-- ==== Sys2Proof/Machine/EscCmds.lean ====
section
/-! DEFINITION. The commands of a ring other than DISPATCH: their admission and what ends them (R266 to R277, R303, R349
to R351, R377). Each row of admission takes the ring and the companion's bytes; a row that ends a running command names
it by its place in the ring's admission order. -/

namespace Sys2Proof.Machine

/-! ## Puts of the Escapement (R242, R298, R301) -/

/-- Sends bytes to a peer for a command, as PUT messages of at most 4,096 bytes; the last asks for a WACK. Poison goes as
poison (R85, R293). (DEDUCED, log 167.) -/
def escPut (r : Nat) (c : Cmd) (id : Nat) : Nat → Nat → Blob → State → State
  | 0, _, _, s => s
  | fuel + 1, va, data, s =>
    let last := data.data.length ≤ 4096
    let part := data.slice 0 4096
    let sq := isSqData s id va
    let m : RunMsg :=
      { opc := if sq then 0x03 else 0x01, vc := if sq then 3 else dataVc (ownId s) id, ackReq := decide last && !sq,
        dest := id, src := ownId s, stream := (Config.ringStream r).toNat, addr := va, ring := r, seq := c.seq.toNat,
        data := part.data, poison := part.mask }
    let s := if m.ackReq then modCmd r c.uid (fun c => { c with acks := c.acks + 1 }) s else s
    let s := runSend m s
    if last then s else escPut r c id fuel (va + 4096) (data.slice 4096 data.data.length) s

/-- Writes bytes where a command's 64-bit address says; an error is the status. -/
def cmdStore (ext : Ext) (r : Nat) (c : Cmd) (a : Nat) (data : List Byte) (s : State) : Except Nat Unit × State :=
  match fabric s (BitVec.ofNat 64 a) with
  | .bad => (.error 0x16, s)
  | .loc va =>
    match escWrite (hostRing s r) ext va data s with
    | (.ok _, s) => (.ok (), s)
    | (.error e, s) => (.error e.status, s)
  | .peer id va =>
    if s.sealed && !inJobSet s id then (.error 0x16, s)
    else (.ok (), escPut r c id (data.length / 4096 + 1) va { data := data } s)

/-- Commits a command with DONE and a DETAIL, or with the status of an error. -/
def commitOr (ext : Ext) (r : Nat) (c : Cmd) (detail : Nat) (x : Except Nat Unit × State) : State :=
  match x with
  | (.ok _, s) => commit ext r c 0 detail 0 s
  | (.error e, s) => commit ext r c e 0 0 s

/-! ## NOP, RECORD, TIMESTAMP, NOTICE, WRITE -/

/-- CMD_NOP (R264). -/
def execCmdNop (r : Nat) (ext : Ext) (s : State) : Host.Outcome State Fault Refusal :=
  .next (admitRow ext (ofOpcode 0x00) (fun r c s => commit ext r c 0 0 0 s) r s)

/-- RECORD's OP (R268). -/
def recordOp (op : Nat) (_ : State) (b : W512) : Bool := Cb.at_ b 18 1 == op || 1 < Cb.at_ b 18 1

/-- A RECORD changes its slot and completes with the slot's value. -/
def runRecord (ext : Ext) (update : Nat → W64 → State → State) : CmdBody := fun r c s =>
  let slot := Cb.event c.body
  let s := update slot (BitVec.ofNat 64 (Cb.value c.body)) s
  commit ext r c 0 (s.event slot).toNat 0 s

/-- RECORD_MAX (R268). -/
def execRecordMax (r : Nat) (ext : Ext) (s : State) : Host.Outcome State Fault Refusal :=
  .next (admitRow ext (ofOpcodeIf 0x04 (recordOp 0)) (runRecord ext eventMax) r s)

/-- RECORD_ADD (R268). -/
def execRecordAdd (r : Nat) (ext : Ext) (s : State) : Host.Outcome State Fault Refusal :=
  .next (admitRow ext (ofOpcodeIf 0x04 (recordOp 1)) (runRecord ext eventAdd) r s)

/-- A TIMESTAMP reads the master Beat, writes it unless ADDR is 0, and returns it (R267). -/
def runTimestamp (ext : Ext) : CmdBody := fun r c s =>
  let a := Cb.addr c.body
  let x := if a = 0 then (.ok (), s) else cmdStore ext r c a (toBytes 8 s.beat.toNat) s
  commitOr ext r c s.beat.toNat x

/-- TIMESTAMP (R267). -/
def execTimestamp (r : Nat) (ext : Ext) (s : State) : Host.Outcome State Fault Refusal :=
  .next (admitRow ext (ofOpcode 0x0E) (runTimestamp ext) r s)

/-- A NOTICE posts with SOURCE 0x0100: a refused post is BAD_COMMAND, a dropped one shows in DETAIL (R267). A queue whose
ring lies in the cache window's range refuses the access (R51). -/
def runNotice (ext : Ext) : CmdBody := fun r c s =>
  let f := Cb.at_ c.body
  let q := f 16 1 % 64
  let window := nqRefuses s q
  match nqPost q 0x100 true (f 17 1) (f 18 1 % 4) (f 32 16) s with
  | (s, .refused) => commit ext r c 0x15 0 0 s
  | (s, .dropped) => if window then commit ext r c 0x16 0 0 s else commit ext r c 0 1 0 s
  | (s, .accepted) => commit ext r c 0 0 0 s

/-- NOTICE (R267). -/
def execNotice (r : Nat) (ext : Ext) (s : State) : Host.Outcome State Fault Refusal :=
  .next (admitRow ext (ofOpcode 0x0F) (runNotice ext) r s)

/-- A WRITE of a register with the ring's class, or of a word (R267). One whose write has reset or aborted its own ring
is no longer running. (DEDUCED, log 172.) -/
def runWrite (ext : Ext) (good : Nat) : CmdBody := fun r c s =>
  let v := Cb.value c.body
  match regOffset s (Cb.addr c.body) with
  | some off =>
    let no := ringDenied s r off (BitVec.ofNat 32 v) true
    let s := regWrite (.ring r) ext good off (BitVec.ofNat 32 v) s
    match findCmd s c.uid with
    | some (r, c) => commit ext r c (if no then 0x16 else 0) 0 0 s
    | none => s
  | none => commitOr ext r c 0 (cmdStore ext r c (Cb.addr c.body) (toBytes (Cb.size c.body) v) s)

/-- WRITE (R267); `good` is how many programming steps of Assay storage succeed where the register is ASY_CMD. -/
def execWrite (r good : Nat) (ext : Ext) (s : State) : Host.Outcome State Fault Refusal :=
  .next (admitRow ext (ofOpcode 0x10) (runWrite ext good) r s)

/-! ## COPY (R266) -/

/-- Bytes in a piece of a COPY. -/
def pieceBytes : Nat := 2 ^ 21

/-- Pieces of a COPY. -/
def pieceCount (b : W512) : Nat := (Cb.bytes b + pieceBytes - 1) / pieceBytes

/-- An end of a COPY that is refused before any byte moves: outside the system, in register space, or a source at
another device. -/
def copyEndBad (s : State) (source : Bool) (a n : Nat) : Bool :=
  let inRegs (va : Nat) : Bool := va < 0x020010000000 && 0x020000000000 < va + n
  match fabric s (BitVec.ofNat 64 a) with
  | .bad => true
  | .loc va => inRegs va
  | .peer _ va => source || inRegs va

/-- A COPY is handed to the copy engines. (DEDUCED, log 169.) -/
def runCopy (ext : Ext) : CmdBody := fun r c s =>
  let b := c.body
  let n := Cb.bytes b
  if n = 0 then commit ext r c 0 0 0 s
  else if (!bit (Cb.mode b) 2 && copyEndBad s true (Cb.addr b) n) || copyEndBad s false (Cb.value b) n then
    commit ext r c 0x16 0 0 s
  else s

/-- COPY (R266). -/
def execCopy (r : Nat) (ext : Ext) (s : State) : Host.Outcome State Fault Refusal :=
  .next (admitRow ext (ofOpcode 0x02) (runCopy ext) r s)

/-- The bytes that a COPY writes at one piece. Where source and destination overlap, a byte that lies in the overlap or
comes from it is a free value. (DEDUCED, log 168.) -/
def overlapBytes (src dst n off : Nat) (data : List Byte) (s : State) : List Byte × State :=
  if src < dst + n ∧ dst < src + n then
    let inside (a lo : Nat) : Bool := lo ≤ a && a < lo + n
    (data.zipIdx.map fun p =>
      if inside (dst + off + p.2) src || inside (src + off + p.2) dst then (Config.freeWord (s.free + p.2)).setWidth 8 else p.1,
      { s with free := s.free + data.length })
  else (data, s)

/-- Reads a piece's source, poison as poison. -/
def pieceRead (ext : Ext) (b : W512) (off len : Nat) (s : State) : Except Nat Blob × State :=
  if bit (Cb.mode b) 2 then (.ok { data := List.replicate len 0 }, s)
  else match fabric s (BitVec.ofNat 64 (Cb.addr b)) with
    | .loc va =>
      match fetchVirt ext { noalloc := bit (Cb.mode b) 0 } (va + off) len (settleFills s) with
      | (.error e, s) => (.error e.status, s)
      | (.ok l, s) =>
        match fabric s (BitVec.ofNat 64 (Cb.value b)) with
        | .loc d => let o := overlapBytes va d (Cb.bytes b) off l.1 s; (.ok { data := o.1, bad := l.2 }, o.2)
        | _ => (.ok { data := l.1, bad := l.2 }, s)
    | _ => (.error 0x16, s)

/-- Writes a piece's destination. -/
def pieceWrite (ext : Ext) (r : Nat) (c : Cmd) (off : Nat) (l : Blob) (s : State) : Except Nat Unit × State :=
  match fabric s (BitVec.ofNat 64 (Cb.value c.body)) with
  | .loc va =>
    match storeVirt ext { noalloc := bit (Cb.mode c.body) 1 } (fun _ => true) (inParts l.bad) (va + off) l.data
        (settleFills s) with
    | (.ok _, s) => (.ok (), s)
    | (.error e, s) => (.error e.status, s)
  | .peer id va => (.ok (), escPut r c id (l.data.length / 4096 + 1) (va + off) l s)
  | .bad => (.error 0x16, s)

/-- One piece of a COPY is performed; the COPY completes after its last piece, or with the first failure. One that moved
poison completes with MEMORY_UNCORRECTABLE (R85). (DEDUCED, log 167.) -/
def copyPiece (ext : Ext) (r : Nat) (c : Cmd) (k : Nat) (s : State) : State :=
  let b := c.body
  let off := k * pieceBytes
  let len := min pieceBytes (Cb.bytes b - off)
  if pieceCount b ≤ k ∨ c.pieces.contains k = true then s
  else match pieceRead ext b off len s with
    | (.error e, s) => endCommand ext r c e s
    | (.ok l, s) =>
      match pieceWrite ext r c off l s with
      | (.error e, s) => endCommand ext r c e s
      | (.ok _, s) =>
        let written := c.written + len
        let bad := c.poisoned || l.any
        if c.pieces.length + 1 = pieceCount b then commit ext r c (if bad then 0x17 else 0) (written % 2 ^ 48) 0 s
        else modCmd r c.uid (fun c => { c with pieces := c.pieces ++ [k], written := written, poisoned := bad }) s

/-- Acts on the running command at a place of a ring, if it has the opcode. (DESIGN CHOICE, log 2.) -/
def onRunning (op r n : Nat) (go : Cmd → State → State) (s : State) : State :=
  match runningAt s r n with
  | some c => if Cb.opcode c.body = op then go c s else s
  | none => s

/-- A piece of a COPY reaches a stack whose window is active (R443). -/
def pieceHeld (s : State) (b : W512) (k : Nat) : Bool :=
  let off := k * pieceBytes
  let at_ (a : Nat) : Bool := match fabric s (BitVec.ofNat 64 a) with
    | .loc va => rangeHeld s (va + off) (min pieceBytes (Cb.bytes b - off))
    | _ => false
  (!bit (Cb.mode b) 2 && at_ (Cb.addr b)) || at_ (Cb.value b)

/-- COPY_PIECE_DONE (R266): piece `k` of a COPY; accesses wait while the Crucible or the window of a stack holds them. -/
def execCopyPieceDone (r n k : Nat) (ext : Ext) (s : State) : Host.Outcome State Fault Refusal :=
  .next (if cruHolds s then s else onRunning 0x02 r n (fun c s => if pieceHeld s c.body k then s else copyPiece ext r c k s) s)

/-! ## WAIT (R269) -/

/-- A WAIT holds its ring's gate until its slot's value has been at least VALUE. -/
def runWait : CmdBody := fun r c s =>
  let met := decide (Cb.value c.body ≤ (s.event (Cb.event c.body)).toNat)
  (modCmd r c.uid (fun c => { c with met := met }) s).modRing r fun k => { k with gate := some c.uid }

/-- WAIT (R269). -/
def execWait (r : Nat) (ext : Ext) (s : State) : Host.Outcome State Fault Refusal :=
  .next (admitRow ext (ofOpcode 0x05) runWait r s)

/-- WAIT_WAKE (R269): the condition has held at some instant, and the WAIT completes with the slot's value. -/
def execWaitWake (r n : Nat) (ext : Ext) (s : State) : Host.Outcome State Fault Refusal :=
  .next <| onRunning 0x05 r n (fun c s =>
    if c.met then commit ext r c 0 (s.event (Cb.event c.body)).toNat 0 s else s) s

/-! ## BARRIER (R267, R306) -/

/-- Running local BARRIERs of a slot with their rings, in ring order. -/
def localBars (s : State) (id : Nat) : List (Nat × Cmd) :=
  s.rings.flatMap fun e =>
    (e.2.running.filter fun d => Cb.opcode d.body == 0x06 && Cb.scope d.body == 0 && Cb.barId d.body % 64 == id % 64).map
      fun d => (e.1, d)

/-- A local BARRIER arrives; when COUNT run at once all of them complete. (DEDUCED, log 170.) -/
def runLocalBar (ext : Ext) : CmdBody := fun r c s =>
  let id := Cb.barId c.body
  let n := Cb.count c.body
  let s := s.modRing r fun k => { k with gate := some c.uid }
  let all := localBars s id
  if all.any fun e => Cb.barId e.2.body != id || Cb.count e.2.body != n then commit ext r c 0x15 0 0 s
  else if n ≤ all.length then forEach (fun e s => commit ext e.1 e.2 0 0 0 s) all s
  else s

/-- BARRIER's SCOPE. -/
def barScope (x : Nat) (_ : State) (b : W512) : Bool := Cb.scope b == x || 1 < Cb.scope b

/-- BARRIER_LOCAL (R267). -/
def execBarrierLocal (r : Nat) (ext : Ext) (s : State) : Host.Outcome State Fault Refusal :=
  .next (admitRow ext (ofOpcodeIf 0x06 (barScope 0)) (runLocalBar ext) r s)

/-- A fabric BARRIER sends its arrival up the tree. -/
def runFabricBar (ext : Ext) : CmdBody := fun r c s =>
  joinBar ext r c (Cb.barId c.body) (Cb.axes c.body) (s.modRing r fun k => { k with gate := some c.uid })

/-- BARRIER_FABRIC (R306). -/
def execBarrierFabric (r : Nat) (ext : Ext) (s : State) : Host.Outcome State Fault Refusal :=
  .next (admitRow ext (ofOpcodeIf 0x06 (barScope 1)) (runFabricBar ext) r s)

/-! ## STRIKE (R349 to R351) -/

/-- A STRIKE commits: its trace record, its log record, and what a replay checks (Tables 11.6 and 11.8, R366). -/
def commitStrike (ext : Ext) (r : Nat) (c : Cmd) (target : W64) (late : Bool) (s : State) : State :=
  let s := traceEmit 0x86 (ctrlDie s) 0x100 none (c.seq.toNat + r <<< 32 + b2n late <<< 40) s
  let s := logRecord 17 5 0 s.beat (toBytes 8 target.toNat ++ toBytes 4 c.seq.toNat ++ toBytes 1 r ++ toBytes 1 (b2n late)
    ++ toBytes 2 0) s
  let s : State :=
    if replaying s then { s with replay := { s.replay with strikes := s.replay.strikes ++ [(r, c.seq, target)] } } else s
  commit ext r c 0 0 (b2n late) s

/-- A STRIKE waits for its Beat; one admitted after it commits at once as late. (DEDUCED, log 171.) -/
def runStrike (ext : Ext) : CmdBody := fun r c s =>
  let t : Option W64 := if Cb.addr c.body = 0 then s.bt.strike else some (BitVec.ofNat 64 (Cb.addr c.body))
  match t with
  | none => commit ext r c 0x15 0 0 s
  | some t =>
    if t.toNat < s.beat.toNat then commitStrike ext r c t true (s.count 0x004 1)
    else (modCmd r c.uid (fun c => { c with target := t }) s).modRing r fun k => { k with gate := some c.uid }

/-- STRIKE (R350). -/
def execStrike (r : Nat) (ext : Ext) (s : State) : Host.Outcome State Fault Refusal :=
  .next (admitRow ext (ofOpcode 0x07) (runStrike ext) r s)

/-- STRIKE_FIRE (R349): the master Beat has reached the target. -/
def execStrikeFire (r n : Nat) (ext : Ext) (s : State) : Host.Outcome State Fault Refusal :=
  .next <| onRunning 0x07 r n (fun c s =>
    if c.target.toNat ≤ s.beat.toNat then commitStrike ext r c c.target false s else s) s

= EXERCISE PROMPT =
In the listing above, find the line containing "commitOr ext r c s.beat.toNat x" and the line containing "r c 0 1 0 s", then repeat those two lines and everything between them exactly.

= ANSWER TO THIS TASK =
  commitOr ext r c s.beat.toNat x

/-- TIMESTAMP (R267). -/
def execTimestamp (r : Nat) (ext : Ext) (s : State) : Host.Outcome State Fault Refusal :=
  .next (admitRow ext (ofOpcode 0x0E) (runTimestamp ext) r s)

/-- A NOTICE posts with SOURCE 0x0100: a refused post is BAD_COMMAND, a dropped one shows in DETAIL (R267). A queue whose
ring lies in the cache window's range refuses the access (R51). -/
def runNotice (ext : Ext) : CmdBody := fun r c s =>
  let f := Cb.at_ c.body
  let q := f 16 1 % 64
  let window := nqRefuses s q
  match nqPost q 0x100 true (f 17 1) (f 18 1 % 4) (f 32 16) s with
  | (s, .refused) => commit ext r c 0x15 0 0 s
  | (s, .dropped) => if window then commit ext r c 0x16 0 0 s else commit ext r c 0 1 0 s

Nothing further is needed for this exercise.